### ACTION ITEM
Pull out every line below holding the word "Machine".
[PROVIDED RECORDS]
-- ==== Sys2Proof/Machine/Operands.lean ====
section
/-! DEFINITION. The operand of the Pulse Classifier: the pulse that an EDGE's operands form with the last-edge memory
(spec/41_pulse_classifier.md R122, R123). -/

namespace Sys2Proof.Machine

/-- A pulse, formed and used within one EDGE command and never stored (spec/41_pulse_classifier.md R122). -/
structure Pulse where
  start : Pos
  stop : Pos
  /-- `pulse_value` (R123): true for a high pulse, ended by a falling edge. -/
  value : Bool
deriving DecidableEq, Repr

/-- The width in samples, `end - start` (spec/41_pulse_classifier.md R122); a formed pulse has its end above its
start (R124), so the subtraction does not wrap. -/
def Pulse.width (p : Pulse) : Pos := p.stop - p.start

/-- The pulse between the last edge and this one (spec/41_pulse_classifier.md R122), its value the complement of the
level the line moves to (R123). -/
def pulseOf (pos : Pos) (lvl : Bool) (r : Regs) : Pulse where
  start := r.lastPos
  stop := pos
  value := !lvl

end Sys2Proof.Machine
end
[/PROVIDED RECORDS]
### ANSWER TO THIS TASK
-- ==== Sys2Proof/Machine/Operands.lean ====
namespace Sys2Proof.Machine
end Sys2Proof.Machine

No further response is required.